Remember Mike's original alert from Mon Feb 12th, 2007 on the original Miller bill? Among other things, he warned that persons arrested for minor misdemeanors and taken to jail could be subjected to strip searches. Horrors!

Do you recall some accused Mike of excess, exaggerating fears, being hyperbolic?

Well, guess what, it seems the 9th Circuit court of appeals agrees with Mike; thus his fears are not at all exaggerated. From FourthAmendment.com:

CA9: SF jail strip search policy constitutional because of jail showing of seizure of contraband and weapons in jail

The San Francisco jail’s policy of strip searching incoming inmates to control weapons and contraband coming into the jail is constitutional under Bell v. Wolfish. Bull v. City & County of San Francisco, 2010 U.S. App. LEXIS 2684 (9th Cir. February 9, 2010) (en banc) (6-5), panel opinion Bull v. City & County of San Francisco, 539 F.3d 1193 (9th Cir. 2008):
In sum, because the circumstances before us are not meaningfully distinguishable from those presented in Bell, the balance between the need for the San Francisco strip search policy and “the invasion of personal rights that the search entails” must be resolved in favor of the jail system’s institutional concerns. Id. at 559. While strip searches are invasive and embarrassing, and while this type of security measure “instinctively gives us the most pause,” id. at 558, we must conclude that under Bell, San Francisco’s strip search policy was reasonable and therefore did not violate the class members’ Fourth Amendment rights.

The dissent is important:
The majority sweeps away twenty-five years of jurisprudence, giving jailors the unfettered right to conduct mandatory, routine, suspicionless body cavity searches on any citizen who may be arrested for minor offenses, such as violating a leash law or a traffic code, and who pose no credible risk for smuggling contraband into the jail. Under its reconfigured regime, the majority discards Bell’s requirement to balance the need for a search against individual privacy and instead blesses a uniform policy of performing body cavity searches on everyone arrested and designated for the general jail population, regardless of the triviality of the charge or the likelihood that the arrestee is hiding contraband. The rationale for this abrupt precedential departure is founded on quicksand. Indeed, the government’s entire argument is based on the logical fallacy cum hoc ergo propter hoc— happenstance implies causation. The government argues that contraband has been found in the San Francisco jails. Thus, the government reasons, individuals who are arrested must be smuggling contraband into the jail. Therefore, the government concludes it must body cavity search everyone who is arrested, even those who pose no risk of concealing contraband, much less of trying to smuggle contraband into the jail.
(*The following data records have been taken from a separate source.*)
/-- `m` depth layers after one another. -/
def readTileLayers (ws : List Nat) : Nat → List Bool → Option (List (List (List (List Nat))) × List Bool)
  | 0, l => some ([], l)
  | m + 1, l => match readChannels ws l with
    | none => none
    | some (c, r) => (readTileLayers ws m r).map (fun x => (c :: x.1, x.2))

/-- The content of a tile payload, channel by channel; none where it breaks R118, R119, R122 or R123. -/
def decodeTile (cbits : Nat) (alpha : Bool) (layers zMin zMax : Nat) (payload : List Byte) :
    Option (List (List (List (List Nat)))) :=
  match payload with
  | b0 :: b1 :: rest =>
    if b0.toNat ≠ layers ∨ b1.toNat ≠ 0 then none
    else match readTileLayers (layerWidths cbits alpha) layers (bitsOfBytes rest) with
      | none => none
      | some (t, fill) =>
        let zOk := t.all (fun (c : List (List (List Nat))) => match c with
          | z :: _ => z.all (fun (b : List Nat) => b.all (fun v =>
              decide (v = 0xFFFF) || (decide (zMin ≤ v) && decide (v ≤ zMax))))
          | [] => true)
        if fill.length < 8 ∧ fill.all (fun b => !b) ∧ zOk then some t else none
  | _ => none

/-- Sheet depth of a depth code in units of 10^-6 mm (R115). -/
def sheetDepth (scaleNm : Nat) (biasUm : Int) (c : Nat) : Int := c * scaleNm + biasUm * 1000

/-- Sample (x, y) of a texel block layout: block 4·(y/8) + x/8, sample 8·(y mod 8) + x mod 8 (R119). -/
def texelAt (c : List (List Nat)) (x y : Nat) : Nat :=
  (c.getD (4 * (y / 8) + x / 8) []).getD (8 * (y % 8) + x % 8) 0

/-- ATL_SLOT_SIZE in bytes. -/
def State.sheetBankSize (s : State) : Nat := s.fld Reg.ATL_SLOT_SIZE 6 0 * 2 ^ 20

/-- DRAM address of bank `b` of sheet slot `k` (R125). -/
def State.sheetBase (s : State) (k b : Nat) : Nat :=
  s.fld Reg.ATL_STORE_BASE_LO 31 16 * 65536 + s.fld Reg.ATL_STORE_BASE_HI 7 0 * 2 ^ 32 +
    (2 * k + b) * s.sheetBankSize

/-- Check the tile index entries in order (R116, R117); `next` is the lowest OFFSET the next payload may
have. The answer is byte offset and tile of the first failure. -/
def tileEntryFault (e : Nat → Nat → Nat) (w total maxL base : Nat) :
    Nat → Nat → Nat → Option (Nat × Nat)
  | 0, _, _ => none
  | m + 1, i, next =>
    let o := base + 16 * i
    let off := e o 4
    let len := e (o + 4) 2
    let lay := e (o + 6) 1
    let crc := e (o + 0xC) 4
    let z0 := e (o + 8) 2
    let z1 := e (o + 0xA) 2
    if e (o + 7) 1 ≠ 0 then some (o + 7, i)
    else if off = 0 ∧ len = 0 ∧ lay = 0 then
      if z0 ≠ 0 then some (o + 8, i) else if z1 ≠ 0 then some (o + 0xA, i)
      else if crc ≠ 0 then some (o + 0xC, i) else tileEntryFault e w total maxL base m (i + 1) next
    else if off % 4 ≠ 0 ∨ off < next ∨ total < off + len then some (o, i)
    else if len < 3 ∨ 32768 < len then some (o + 4, i)
    else if lay = 0 ∨ maxL < lay then some (o + 6, i)
    else if z1 < z0 then some (o + 8, i)
    else if z1 = 0xFFFF then some (o + 0xA, i)
    else tileEntryFault e w total maxL base m (i + 1) (roundUp (off + len) 4)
This reasoning finds no support from the record in this case. Although there is evidence of some arrestees attempting to conceal contraband during their arrest, there is not a single documented example of anyone doing so with the intent of smuggling contraband into the jail. More importantly, for our purposes, there is not a single example of anyone from the class defined by the district court who was found to possess contraband upon being strip searched. Not one.

Indeed, and ironically, the record shows that most of the individual plaintiffs who were body cavity searched were never actually placed in the general jail population at all. Because they were never housed with other detainees, these individuals posed absolutely no risk of “smuggling” contraband into the general jail population. They were body cavity searched anyway, simply because they were classified for potential placement in the general jail population.

If HB681 becomes law, perhaps Virginians could be similarly subjected to strip searches after being arrested and taken to jail for a minor misdemeanor offense.